### Problem requirements
Write out an exact copy of the line with "n == .config0" and of each line after it, through the end of the records below.

### Supplied material
-- ==== Sys2Proof/Machine/Cp0Regs.lean ====
section
/-! DEFINITION. The CP0 registers as MFC0, MTC0, DMFC0 and DMTC0 see them: their numbers and widths (10_state.md R71), what a
read gives (R74 to R125) and what a write does (46_cp0.md R615). -/

namespace Sys2Proof.Machine

/-- The CP0 registers by name (10_state.md R71). `absent` is every number and select the chip does not have (R125). -/
inductive Cp0Name where
  | index
  | random
  | entryLo0
  | entryLo1
  | context
  | pageMask
  | wired
  | badVAddr
  | count
  | entryHi
  | compare
  | status
  | cause
  | epc
  | prid
  | config0
  | config1
  | xcontext
  | ejtag
  | perfCtl0
  | perfCnt0
  | perfCtl1
  | perfCnt1
  | errCtl
  | tagLo
  | dataLo
  | tagHi
  | dataHi
  | errorEpc
  | absent
deriving DecidableEq, Repr

/-- The register of a number at select 0 (R71). -/
def cp0NameSel0 (rd : RegNum) : Cp0Name :=
  match rd with
  | 0 => .index
  | 1 => .random
  | 2 => .entryLo0
  | 3 => .entryLo1
  | 4 => .context
  | 5 => .pageMask
  | 6 => .wired
  | 8 => .badVAddr
  | 9 => .count
  | 10 => .entryHi
  | 11 => .compare
  | 12 => .status
  | 13 => .cause
  | 14 => .epc
  | 15 => .prid
  | 16 => .config0
  | 20 => .xcontext
  | 23 => .ejtag
  | 24 => .ejtag
  | 25 => .perfCtl0
  | 26 => .errCtl
  | 28 => .tagLo
  | 29 => .tagHi
  | 30 => .errorEpc
  | 31 => .ejtag
  | _ => .absent

/-- The register of a number and a select (R71, R113). -/
def cp0Name (rd : RegNum) (sel : BitVec 3) : Cp0Name :=
  if sel = 0 then cp0NameSel0 rd
  else if rd = 16 && sel == 1 then .config1
  else if rd = 25 && sel == 1 then .perfCnt0
  else if rd = 25 && sel == 2 then .perfCtl1
  else if rd = 25 && sel == 3 then .perfCnt1
  else if rd = 28 && sel == 1 then .dataLo
  else if rd = 29 && sel == 1 then .dataHi
  else .absent

/-- The registers a read gives 64 bits of: those of 64 bits (R71), and the ones the chip does not have, which read 0 (R125,
D34). -/
def Cp0Name.wide : Cp0Name → Bool
  | .entryLo0 | .entryLo1 | .context | .badVAddr | .entryHi | .epc | .xcontext | .dataLo | .errorEpc | .absent => true
  | _ => false

/-- PrID, constant (R104). -/
def pridWord : HalfWord := 0x12348101

/-- Config1, constant (R110). -/
def config1Word : HalfWord := 0x5E633193

/-- EntryLo0 or EntryLo1 as a register (R76). -/
def packEntryLo (e : EntryLo) : HalfWord :=
  place 6 e.pfn ||| place 3 e.c ||| placeBit 2 e.d ||| placeBit 1 e.v ||| placeBit 0 e.g

/-- A write of EntryLo0 or EntryLo1 (R76). -/
def unpackEntryLo (v : HalfWord) : EntryLo where
  pfn := v.extractLsb' 6 24
  c := v.extractLsb' 3 3
  d := v.getLsbD 2
  v := v.getLsbD 1
  g := v.getLsbD 0

/-- Status as a register; TIP stands at STATUS_TIP_BIT (R84). -/
def packStatus (s : State) : HalfWord :=
  let t := s.cp0.status
  placeBit 29 t.cu1 ||| placeBit 28 t.cu0 ||| placeBit 27 t.rp ||| placeBit 26 t.fr ||| placeBit 25 t.re
    ||| placeBit 23 t.px ||| placeBit 22 t.bev ||| placeBit 21 t.ts ||| placeBit 20 t.sr ||| placeBit 19 t.nmi
    ||| placeBit s.conf.statusTipBit s.timerRequest ||| place 8 t.im ||| placeBit 7 t.kx ||| placeBit 6 t.sx
    ||| placeBit 5 t.ux ||| place 3 t.ksu ||| placeBit 2 t.erl ||| placeBit 1 t.exl ||| placeBit 0 t.ie

/-- A write of Status: CU3, CU2, MX, SR and TIP are read-only (46_cp0.md R615). -/
def unpackStatus (old : Status) (v : HalfWord) : Status :=
  { old with
    cu1 := v.getLsbD 29
    cu0 := v.getLsbD 28
    rp := v.getLsbD 27
    fr := v.getLsbD 26
    re := v.getLsbD 25
    px := v.getLsbD 23
    bev := v.getLsbD 22
    ts := v.getLsbD 21
    nmi := v.getLsbD 19
    im := v.extractLsb' 8 8
    kx := v.getLsbD 7
    sx := v.getLsbD 6
    ux := v.getLsbD 5
    ksu := v.extractLsb' 3 2
    erl := v.getLsbD 2
    exl := v.getLsbD 1
    ie := v.getLsbD 0 }

/-- Cause as a register (R98, R101). -/
def packCause (s : State) : HalfWord :=
  let c := s.cp0.cause
  placeBit 31 c.bd ||| place 28 c.ce ||| placeBit 23 c.iv ||| place 8 (causeIp s) ||| place 2 c.excCode

/-- Config0 as a register: the MIPS64 positions of the architecture fields, the named positions of the others (R105 to
R107). -/
def packConfig0 (s : State) : HalfWord :=
  let c := s.cp0.config0
  let l := s.conf.config0
  placeBit 31 true ||| placeBit 15 s.latches.bigEndian ||| place 13 (2 : BitVec 2) ||| place 7 (1 : BitVec 3)
    ||| place 0 c.k0 ||| placeBit l.te c.te ||| place l.wp c.wp ||| placeBit l.bw s.latches.bus32 ||| place l.adp c.adp
    ||| placeBit l.isd c.isd ||| placeBit l.bbl c.bbl ||| placeBit l.tr c.tr ||| placeBit l.did c.did ||| placeBit l.bm true

/-- A write of Config0: K0, TE, WP, ADP, ISD, BBL, TR, DID (46_cp0.md R615). -/
def unpackConfig0 (l : Config0Layout) (v : HalfWord) : Config0 where
  te := v.getLsbD l.te
  wp := v.extractLsb' l.wp 2
  adp := v.extractLsb' l.adp 2
  isd := v.getLsbD l.isd
  bbl := v.getLsbD l.bbl
  tr := v.getLsbD l.tr
  did := v.getLsbD l.did
  k0 := v.extractLsb' 0 3

/-- A performance counter control register; `more` is M (R114). -/
def packPerfCtl (p : PerfCtl) (more : Bool) : HalfWord :=
  placeBit 31 more ||| place 5 p.event ||| placeBit 4 p.ie ||| placeBit 3 p.u ||| placeBit 2 p.s ||| placeBit 1 p.k
    ||| placeBit 0 p.exl

/-- A write of a performance counter control register (R114). -/
def unpackPerfCtl (v : HalfWord) : PerfCtl where
  event := v.extractLsb' 5 4
  ie := v.getLsbD 4
  u := v.getLsbD 3
  s := v.getLsbD 2
  k := v.getLsbD 1
  exl := v.getLsbD 0

/-- ErrCtl as a register; VG and WSE stand at the positions of ERRCTL_LAYOUT (R117). -/
def packErrCtl (s : State) : HalfWord :=
  let e := s.cp0.errCtl
  placeBit s.conf.errCtlVg e.vg ||| placeBit s.conf.errCtlWse e.wse ||| placeBit 2 e.dmh ||| placeBit 1 e.imh
    ||| placeBit 0 e.wst

/-- A write of ErrCtl (R117, 46_cp0.md R615). -/
def unpackErrCtl (c : Params) (v : HalfWord) : ErrCtl where
  vg := v.getLsbD c.errCtlVg
  dmh := v.getLsbD 2
  imh := v.getLsbD 1
  wst := v.getLsbD 0
  wse := v.getLsbD c.errCtlWse

/-- `CP0Read`: the register as 64 bits, a 32-bit register in the low half (46_cp0.md R611, R613). -/
def cp0Read (s : State) (n : Cp0Name) : Word :=
  let c := s.cp0
  match n with
  | .index => (placeBit 31 c.index.p ||| place 0 c.index.index).setWidth 64
  | .random => c.random.setWidth 64
  | .entryLo0 => (packEntryLo c.entryLo0).setWidth 64
  | .entryLo1 => (packEntryLo c.entryLo1).setWidth 64
  | .context => c.context.pteBase ++ c.context.badVpn2 ++ (0 : BitVec 4)
  | .pageMask => (place 13 c.pageMask).setWidth 64
  | .wired => c.wired.setWidth 64
  | .badVAddr => c.badVAddr
  | .count => c.count.setWidth 64
  | .entryHi => c.entryHi.r ++ (0 : BitVec 22) ++ c.entryHi.vpn2 ++ (0 : BitVec 5) ++ c.entryHi.asid
  | .compare => c.compare.setWidth 64
  | .status => (packStatus s).setWidth 64
  | .cause => (packCause s).setWidth 64
  | .epc => c.epc
  | .prid => pridWord.setWidth 64
  | .config0 => (packConfig0 s).setWidth 64
  | .config1 => config1Word.setWidth 64
  | .xcontext => c.xcontext.pteBase ++ c.xcontext.r ++ c.xcontext.badVpn2 ++ (0 : BitVec 4)
  | .ejtag => 0
  | .perfCtl0 => (packPerfCtl c.perfCtl0 true).setWidth 64
  | .perfCnt0 => c.perfCnt0.setWidth 64
  | .perfCtl1 => (packPerfCtl c.perfCtl1 false).setWidth 64
  | .perfCnt1 => c.perfCnt1.setWidth 64
  | .errCtl => (packErrCtl s).setWidth 64
  | .tagLo => c.tagLo.setWidth 64
  | .dataLo => c.dataLo
  | .tagHi => 0
  | .dataHi => (c.dataLo.extractLsb' 32 32).setWidth 64
  | .errorEpc => c.errorEpc
  | .absent => 0

/-- The timer request after a write that may make Count and Compare equal: then it is a free value, else as given
(60_exceptions.md R851, U19). -/
def timerAfterWrite (s : State) (request : Bool) : State :=
  if s.cp0.count == s.cp0.compare then spend 1 { s with timerRequest := (freeWord s 0).getLsbD 0 }
  else { s with timerRequest := request }

/-- Every hidden valid bit of the TLB is cleared (10_state.md R108, R131). -/
def clearTlb (s : State) : State := { s with tlb := s.tlb.map fun e => { e with valid := false } }

/-- The FPU registers after a change of Status.FR: nothing may be said of them (10_state.md R48). -/
def freeFprs (s : State) : State :=
  { spend 32 s with fpr := Vector.ofFn fun i => freeWord s i.val, fprFormat := Vector.replicate 32 .raw }

/-- `CP0Write`: what a write of a register changes (46_cp0.md R615). `v` is the 64-bit source; a 32-bit register takes its low
half. -/
def cp0Write (s : State) (n : Cp0Name) (v : Word) : State :=
  let c := s.cp0
  let w := low32 v
  match n with
  | .index => { s with cp0 := { c with index := { c.index with index := w.extractLsb' 0 6 } } }
  | .random => s
  | .entryLo0 => { s with cp0 := { c with entryLo0 := unpackEntryLo w } }
  | .entryLo1 => { s with cp0 := { c with entryLo1 := unpackEntryLo w } }
  | .context => { s with cp0 := { c with context := { c.context with pteBase := v.extractLsb' 23 41 } } }
  | .pageMask => { s with cp0 := { c with pageMask := w.extractLsb' 13 12 } }
  | .wired => { s with cp0 := { c with wired := w.extractLsb' 0 6, random := 47 } }
  | .badVAddr => s
  | .count => timerAfterWrite { s with cp0 := { c with count := w } } s.timerRequest
  | .entryHi =>
    { s with cp0 := { c with entryHi :=
        { r := v.extractLsb' 62 2, vpn2 := v.extractLsb' 13 27, asid := v.extractLsb' 0 8 } } }
  | .compare => timerAfterWrite { s with cp0 := { c with compare := w } } false
  | .status =>
    let s1 := { s with cp0 := { c with status := unpackStatus c.status w } }
    if w.getLsbD 26 != c.status.fr then freeFprs s1 else s1
  | .cause =>
    { s with cp0 := { c with cause := { c.cause with iv := w.getLsbD 23, ip := w.extractLsb' 8 2 } } }
  | .epc => { s with cp0 := { c with epc := v } }
  | .prid => s
  | .config0 =>
    let k := unpackConfig0 s.conf.config0 w
    let s1 := { s with cp0 := { c with config0 := k } }
    if k.tr then clearTlb s1 else s1
  | .config1 => s
  | .xcontext => { s with cp0 := { c with xcontext := { c.xcontext with pteBase := v.extractLsb' 33 31 } } }
  | .ejtag => s
  | .perfCtl0 => { s with cp0 := { c with perfCtl0 := unpackPerfCtl w } }
  | .perfCnt0 => { s with cp0 := { c with perfCnt0 := w } }
  | .perfCtl1 => { s with cp0 := { c with perfCtl1 := unpackPerfCtl w } }
  | .perfCnt1 => { s with cp0 := { c with perfCnt1 := w } }
  | .errCtl => { s with cp0 := { c with errCtl := unpackErrCtl s.conf w } }
  | .tagLo => { s with cp0 := { c with tagLo := w.extractLsb' 0 26 } }
  | .dataLo => { s with cp0 := { c with dataLo := v } }
  | .tagHi => s
  | .dataHi => { s with cp0 := { c with dataLo := w ++ low32 c.dataLo } }
  | .errorEpc => { s with cp0 := { c with errorEpc := v } }
  | .absent => s

/-- The instruction at `pc` runs in kseg0 and the write changes Config0.K0 (10_state.md R109, U9). -/
def changesK0InKseg0 (s : State) (n : Cp0Name) (v : Word) : Bool :=
  n == .config0 && segmentOf s.pc == .ckseg0 && v.extractLsb' 0 3 != s.cp0.config0.k0

/-- The end of MTC0 and DMTC0: the registers of EJTAG are refused; Status.RP = 1 puts the processor to sleep (46_cp0.md
R615). -/
def writeCp0 (s : State) (rd : RegNum) (sel : BitVec 3) (v : Word) : Out :=
  let n := cp0Name rd sel
  if n == .ejtag then .refused .ejtag
  else if changesK0InKseg0 s n v then .fault .k0ChangedInKseg0
  else
    let s1 := cp0Write s n v
    if n == .status && s1.cp0.status.rp then .next (enterSleep s1) else done s1

end Sys2Proof.Machine
end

### Answer for this exercise
  n == .config0 && segmentOf s.pc == .ckseg0 && v.extractLsb' 0 3 != s.cp0.config0.k0

/-- The end of MTC0 and DMTC0: the registers of EJTAG are refused; Status.RP = 1 puts the processor to sleep (46_cp0.md
R615). -/
def writeCp0 (s : State) (rd : RegNum) (sel : BitVec 3) (v : Word) : Out :=
  let n := cp0Name rd sel
  if n == .ejtag then .refused .ejtag
  else if changesK0InKseg0 s n v then .fault .k0ChangedInKseg0
  else
    let s1 := cp0Write s n v
    if n == .status && s1.cp0.status.rp then .next (enterSleep s1) else done s1

end Sys2Proof.Machine
end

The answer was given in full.